Problem statement
Begin at the line containing "been deleted. -/" in the data below and go on through the line containing "t with ckptAcked", repeating each line exactly; include both ends and no other line.

BEGIN Material for this exercise

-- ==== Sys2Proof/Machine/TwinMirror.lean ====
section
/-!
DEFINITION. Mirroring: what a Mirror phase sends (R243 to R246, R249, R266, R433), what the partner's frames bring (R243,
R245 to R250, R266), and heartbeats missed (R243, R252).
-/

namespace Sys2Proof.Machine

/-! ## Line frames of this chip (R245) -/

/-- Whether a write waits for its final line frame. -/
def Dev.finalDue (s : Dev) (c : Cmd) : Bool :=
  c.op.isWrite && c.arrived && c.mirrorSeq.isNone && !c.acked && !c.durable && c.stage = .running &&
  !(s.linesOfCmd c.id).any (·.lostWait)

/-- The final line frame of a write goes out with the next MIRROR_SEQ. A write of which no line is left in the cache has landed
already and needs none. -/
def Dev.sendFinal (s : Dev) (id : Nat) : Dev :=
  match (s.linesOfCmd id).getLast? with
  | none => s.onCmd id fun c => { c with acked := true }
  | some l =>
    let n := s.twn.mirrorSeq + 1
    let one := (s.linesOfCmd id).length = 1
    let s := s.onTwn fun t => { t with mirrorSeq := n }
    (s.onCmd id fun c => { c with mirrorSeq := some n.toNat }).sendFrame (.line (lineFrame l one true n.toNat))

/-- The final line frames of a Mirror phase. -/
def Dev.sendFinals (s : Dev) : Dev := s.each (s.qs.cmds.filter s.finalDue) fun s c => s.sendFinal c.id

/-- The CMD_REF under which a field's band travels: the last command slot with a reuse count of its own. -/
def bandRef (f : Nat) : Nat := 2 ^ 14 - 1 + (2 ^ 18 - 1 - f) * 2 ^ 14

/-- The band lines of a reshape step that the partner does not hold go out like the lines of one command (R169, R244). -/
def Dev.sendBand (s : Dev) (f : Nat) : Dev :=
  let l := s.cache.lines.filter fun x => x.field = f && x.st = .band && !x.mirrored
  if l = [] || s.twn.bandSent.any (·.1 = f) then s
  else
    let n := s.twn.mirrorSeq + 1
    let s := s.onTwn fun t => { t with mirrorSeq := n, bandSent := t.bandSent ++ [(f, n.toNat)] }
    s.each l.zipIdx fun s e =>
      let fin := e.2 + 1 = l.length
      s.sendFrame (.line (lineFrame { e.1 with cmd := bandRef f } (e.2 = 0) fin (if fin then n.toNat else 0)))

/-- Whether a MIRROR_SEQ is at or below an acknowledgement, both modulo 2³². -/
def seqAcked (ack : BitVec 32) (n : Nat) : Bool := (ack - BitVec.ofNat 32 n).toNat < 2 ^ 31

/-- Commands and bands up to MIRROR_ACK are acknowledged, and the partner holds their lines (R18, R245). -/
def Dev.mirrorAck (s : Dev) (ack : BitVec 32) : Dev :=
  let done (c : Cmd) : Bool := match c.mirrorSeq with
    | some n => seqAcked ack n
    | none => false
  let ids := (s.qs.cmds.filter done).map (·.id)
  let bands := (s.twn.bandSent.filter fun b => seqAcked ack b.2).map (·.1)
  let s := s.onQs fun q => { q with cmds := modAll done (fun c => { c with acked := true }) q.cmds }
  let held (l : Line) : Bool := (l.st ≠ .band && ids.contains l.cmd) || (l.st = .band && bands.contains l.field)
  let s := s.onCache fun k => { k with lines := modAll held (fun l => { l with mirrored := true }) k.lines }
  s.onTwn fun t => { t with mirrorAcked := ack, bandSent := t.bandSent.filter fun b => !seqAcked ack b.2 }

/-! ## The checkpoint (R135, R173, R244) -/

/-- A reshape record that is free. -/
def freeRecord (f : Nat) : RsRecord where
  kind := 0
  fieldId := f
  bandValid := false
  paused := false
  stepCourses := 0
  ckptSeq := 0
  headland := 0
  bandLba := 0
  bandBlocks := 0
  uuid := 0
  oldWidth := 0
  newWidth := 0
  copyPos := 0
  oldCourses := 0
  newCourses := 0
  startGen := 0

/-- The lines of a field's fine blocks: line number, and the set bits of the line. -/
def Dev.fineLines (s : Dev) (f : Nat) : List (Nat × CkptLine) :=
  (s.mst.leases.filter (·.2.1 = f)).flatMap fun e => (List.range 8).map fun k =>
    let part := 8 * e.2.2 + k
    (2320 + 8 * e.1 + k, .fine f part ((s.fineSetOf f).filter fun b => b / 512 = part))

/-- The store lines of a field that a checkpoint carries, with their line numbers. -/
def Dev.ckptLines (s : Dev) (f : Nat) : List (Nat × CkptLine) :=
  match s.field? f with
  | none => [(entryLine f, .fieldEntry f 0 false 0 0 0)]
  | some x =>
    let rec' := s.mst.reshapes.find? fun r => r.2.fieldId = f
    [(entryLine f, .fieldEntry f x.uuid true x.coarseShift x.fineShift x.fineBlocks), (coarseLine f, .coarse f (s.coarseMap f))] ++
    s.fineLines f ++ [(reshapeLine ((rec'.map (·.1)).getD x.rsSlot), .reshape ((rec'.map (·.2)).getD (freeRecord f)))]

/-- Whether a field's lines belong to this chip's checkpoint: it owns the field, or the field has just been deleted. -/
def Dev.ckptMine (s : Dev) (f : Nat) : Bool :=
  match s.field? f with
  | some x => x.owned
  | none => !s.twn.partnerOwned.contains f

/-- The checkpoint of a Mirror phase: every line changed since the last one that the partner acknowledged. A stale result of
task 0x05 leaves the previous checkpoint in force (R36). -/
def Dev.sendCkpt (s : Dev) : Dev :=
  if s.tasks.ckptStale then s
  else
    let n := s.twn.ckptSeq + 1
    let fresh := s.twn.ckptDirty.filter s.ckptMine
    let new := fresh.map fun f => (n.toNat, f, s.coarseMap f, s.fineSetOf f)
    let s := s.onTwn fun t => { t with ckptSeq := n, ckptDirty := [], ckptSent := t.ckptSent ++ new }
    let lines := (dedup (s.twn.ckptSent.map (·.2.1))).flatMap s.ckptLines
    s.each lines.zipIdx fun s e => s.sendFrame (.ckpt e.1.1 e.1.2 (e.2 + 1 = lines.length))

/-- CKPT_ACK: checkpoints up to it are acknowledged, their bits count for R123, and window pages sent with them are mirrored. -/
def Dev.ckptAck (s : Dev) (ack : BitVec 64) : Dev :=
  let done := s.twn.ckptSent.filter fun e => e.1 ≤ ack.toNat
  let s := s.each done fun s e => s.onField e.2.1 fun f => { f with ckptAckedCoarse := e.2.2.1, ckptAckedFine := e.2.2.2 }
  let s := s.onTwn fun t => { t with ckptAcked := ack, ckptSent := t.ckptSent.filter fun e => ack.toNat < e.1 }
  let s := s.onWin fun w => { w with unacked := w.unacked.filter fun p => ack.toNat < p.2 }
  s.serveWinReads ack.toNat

END Material for this exercise

Exercise output
/-- Whether a field's lines belong to this chip's checkpoint: it owns the field, or the field has just been deleted. -/
def Dev.ckptMine (s : Dev) (f : Nat) : Bool :=
  match s.field? f with
  | some x => x.owned
  | none => !s.twn.partnerOwned.contains f

/-- The checkpoint of a Mirror phase: every line changed since the last one that the partner acknowledged. A stale result of
task 0x05 leaves the previous checkpoint in force (R36). -/
def Dev.sendCkpt (s : Dev) : Dev :=
  if s.tasks.ckptStale then s
  else
    let n := s.twn.ckptSeq + 1
    let fresh := s.twn.ckptDirty.filter s.ckptMine
    let new := fresh.map fun f => (n.toNat, f, s.coarseMap f, s.fineSetOf f)
    let s := s.onTwn fun t => { t with ckptSeq := n, ckptDirty := [], ckptSent := t.ckptSent ++ new }
    let lines := (dedup (s.twn.ckptSent.map (·.2.1))).flatMap s.ckptLines
    s.each lines.zipIdx fun s e => s.sendFrame (.ckpt e.1.1 e.1.2 (e.2 + 1 = lines.length))

/-- CKPT_ACK: checkpoints up to it are acknowledged, their bits count for R123, and window pages sent with them are mirrored. -/
def Dev.ckptAck (s : Dev) (ack : BitVec 64) : Dev :=
  let done := s.twn.ckptSent.filter fun e => e.1 ≤ ack.toNat
  let s := s.each done fun s e => s.onField e.2.1 fun f => { f with ckptAckedCoarse := e.2.2.1, ckptAckedFine := e.2.2.2 }
  let s := s.onTwn fun t => { t with ckptAcked := ack, ckptSent := t.ckptSent.filter fun e => ack.toNat < e.1 }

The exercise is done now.